• [Dataset records]:
.....

/-- A read at the last moment before its expiry. -/
def liveRead (st : SlotState) : State :=
  { withSlots [(0, st)] retiring with clock := { mhz := 100, now := 1000, tick := 1000, phase := 0 } }

theorem liveRead_live (st : SlotState) : LiveRead (liveRead st) 0 { slot := 0, line := 0, expiry := 1000, isVoid := false } :=
  ⟨rfl, (by decide : 1000 ≤ 1000), rfl, rfl⟩

theorem witness_DataAnswerFillsOrFreesSlot :
    (∀ st, LiveRead (liveRead st) 0 { slot := 0, line := 0, expiry := 1000, isVoid := false }) ∧
      (liveRead (.filling 2 0 0)).slots[(0 : SlotId)].state = .filling 2 0 0 ∧
      (∃ j, (liveRead (.filling 2 0 0)).jobs[(2 : CtxId)] = some j ∧
        [(0 : Byte), 0].length = ((liveRead (.filling 2 0 0)).configs[j.group].laneCount.toNat + 1) / 2 ∧
        [(0 : Byte)].length ≠ ((liveRead (.filling 2 0 0)).configs[j.group].laneCount.toNat + 1) / 2) ∧
      (liveRead (.stale 2 0 0)).slots[(0 : SlotId)].state = .stale 2 0 0 ∧ (liveRead .discard).slots[(0 : SlotId)].state = .discard ∧
      (liveRead .free).slots[(0 : SlotId)].state = .free :=
  ⟨liveRead_live, by decide +kernel, ⟨_, rfl, by decide +kernel, by decide +kernel⟩, by decide +kernel, by decide +kernel,
    by decide +kernel⟩

theorem witness_FailedReadEndsJobOrFreesSlot :
    LiveRead (liveRead (.filling 2 0 0)) 0 { slot := 0, line := 0, expiry := 1000, isVoid := false } ∧
      (liveRead (.filling 2 0 0)).slots[(0 : SlotId)].state = .filling 2 0 0 ∧
      (∃ j, (liveRead (.filling 2 0 0)).jobs[(2 : CtxId)] = some j ∧ ¬ IsEnded j) ∧
      (liveRead (.filling 9 0 0)).jobs[(9 : CtxId)] = none ∧ (liveRead .discard).slots[(0 : SlotId)].state = .discard ∧
      (liveRead .free).slots[(0 : SlotId)].state = .free :=
  ⟨liveRead_live _, by decide +kernel, ⟨_, rfl, notEnded_open _ rfl⟩, by decide +kernel, by decide +kernel, by decide +kernel⟩

/-- The expiry acts late: its moment has gone by. -/
theorem witness_FailedReadEndsJobOrFreesSlot_late :
    { liveRead .discard with clock := { mhz := 100, now := 1001, tick := 1001, phase := 0 } }.tracker[(0 : EntryId)]
        = some { slot := 0, line := 0, expiry := 1000, isVoid := false } ∧
      1000 < { liveRead .discard with clock := { mhz := 100, now := 1001, tick := 1001, phase := 0 } }.clock.now ∧
      (liveRead .discard).resetting = false := ⟨rfl, by decide, rfl⟩

theorem no_recordRead (s : State) (r : SubRing) (h : s.cp.state = .looking) : ¬ RecordRead s r := by
  rintro ⟨e, k, -⟩
  rw [h] at k
  cases k

theorem no_tableRead (s : State) (r : SubRing) (a : AuxCommand) (h : s.cp.state = .looking) : ¬ TableRead s r a := by
  rintro ⟨e, k, -⟩
  rw [h] at k
  cases k

theorem witness_LateAnswersAreDiscarded :
    { retiring with clock := { mhz := 100, now := 1001, tick := 0, phase := 0 } }.tracker[(0 : EntryId)]
        = some { slot := 0, line := 0, expiry := 1000, isVoid := false } ∧
      1000 < { retiring with clock := { mhz := 100, now := 1001, tick := 0, phase := 0 } }.clock.now ∧
      retiring.tracker[(1 : EntryId)] = none ∧ (∀ r, ¬ RecordRead (withCp .looking State.reset) r) ∧ recordAnswer (.nop 0) = true ∧
      wellFormed (.nop 0) = true ∧ ∀ r a, ¬ TableRead (withCp .looking State.reset) r a :=
  ⟨by decide +kernel, by decide +kernel, by decide +kernel, fun r => no_recordRead _ r rfl, rfl, rfl, fun r a => no_tableRead _ r a rfl⟩

/-- LOOKING with given rings and count. -/
def rings (priority normal : RingRegs) (count : Nat) : State :=
  { State.reset with
    run := true
    cp := { state := .looking, reserved := true, priority := priority, normal := normal, count := count, voidReads := 0 } }

/-- A ring of 16 entries. -/
def ring16 (producer consumer : Short) : RingRegs := { base := 0x8000, size := 16, producer := producer, consumer := consumer }

theorem witness_ReservationAndTakeDecision :
    (withCp .reserving State.reset).cp.state = .reserving ∧ (withCp .reserving State.reset).holding.length < 8 ∧
      State.reset.cp.priority.producer = State.reset.cp.priority.consumer ∧ State.reset.cp.priority.size.toNat = 0 ∧
      State.reset.cp.normal.size = 0 ∧ 8 ≤ relief.holding.length ∧ State.reset.cp.state ≠ .looking ∧
      ProducerBad (ring16 16 0) ∧ ¬ ProducerBad (ring16 15 0) ∧ HoldsRecords (ring16 15 0) ∧ ¬ HoldsRecords (ring16 5 5) ∧
      (rings (ring16 15 0) (ring16 1 0) 3).cp.state = .looking ∧ (rings (ring16 15 0) (ring16 1 0) 3).cp.count < 4 ∧
      4 ≤ (rings (ring16 15 0) (ring16 1 0) 4).cp.count := by
  unfold ProducerBad HoldsRecords
  decide +kernel

theorem recordRead_taking (s : State) (h : s.clock.now ≤ 1000) : RecordRead (taking s) .normal := ⟨1000, rfl, h⟩

theorem tableRead_reading (a : AuxCommand) (s : State) (h : s.clock.now ≤ 1000) : TableRead (reading a s) .normal a := ⟨1000, rfl, h⟩

theorem witness_FailedReadsOfTheCommandProcessor :
    (taking State.reset).cp.state = .record .normal 1000 ∧ RecordRead (taking State.reset) .normal ∧
      (reading (.loadProfile 1 3) State.reset).cp.state = .auxiliary .normal 1000 (.loadProfile 1 3) ∧
      TableRead (reading (.loadProfile 1 3) State.reset) .normal (.loadProfile 1 3) ∧ State.reset.cp.state = .stopped :=
  ⟨rfl, recordRead_taking _ (by decide +kernel), rfl, tableRead_reading _ _ (by decide +kernel), rfl⟩

theorem witness_NopAndUnknownOpcodeEnd :
    RecordRead (taking State.reset) .normal ∧ 0x0B < (0x0C : Byte).toNat ∧ (0x0B : Byte).toNat ≤ 0x0B :=
  ⟨recordRead_taking _ (by decide +kernel), by decide +kernel, by decide +kernel⟩

/-- The fields of the last row of 7.3's example. -/
def followFields : GroupFields := { fields 2 48 with laneCount := 16, leader := 2 }

theorem checksChain_reads : RecordRead checksChain .normal := ⟨1000, rfl, by decide +kernel⟩

theorem fieldsInRange_internal : FieldsInRange 3 { fields 0 40 with laneCount := 16 } := by
  unfold FieldsInRange; decide +kernel

theorem notBusy_three (f : GroupFields) (h : f.laneCount ≠ 0) : ¬ ConfigBusy checksChain 3 f := by
  rintro (k | ⟨g, k, m⟩ | ⟨k, -⟩)
  · exact k (by decide +kernel)
  · have e : ∀ g : GroupId, follows checksChain.configs 3 g = false := by decide +kernel
    rw [e g] at k; cases k
  · exact h k

theorem shares_three : SharesLane checksChain 3 { fields 0 40 with laneCount := 16 } :=
  ⟨2, by decide +kernel, 40, by decide +kernel, by decide +kernel⟩

theorem not_shares_follow : ¬ SharesLane checksChain 3 followFields := by
  have e : ∀ h : GroupId, h ≠ 3 →
      checksChain.configs[h].firstLane.toNat + checksChain.configs[h].laneCount.toNat ≤ 48 := by decide +kernel
  rintro ⟨h, hne, lane, k, m⟩
  have n := e h hne
  simp only [inSpan, decide_eq_true_eq] at k m
  have f : followFields.firstLane.toNat = 48 := rfl
  omega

.....

• [Work instruction]:
State the number of lines above that hold the string "CtxId", with nothing added.

• [Finished task]:
3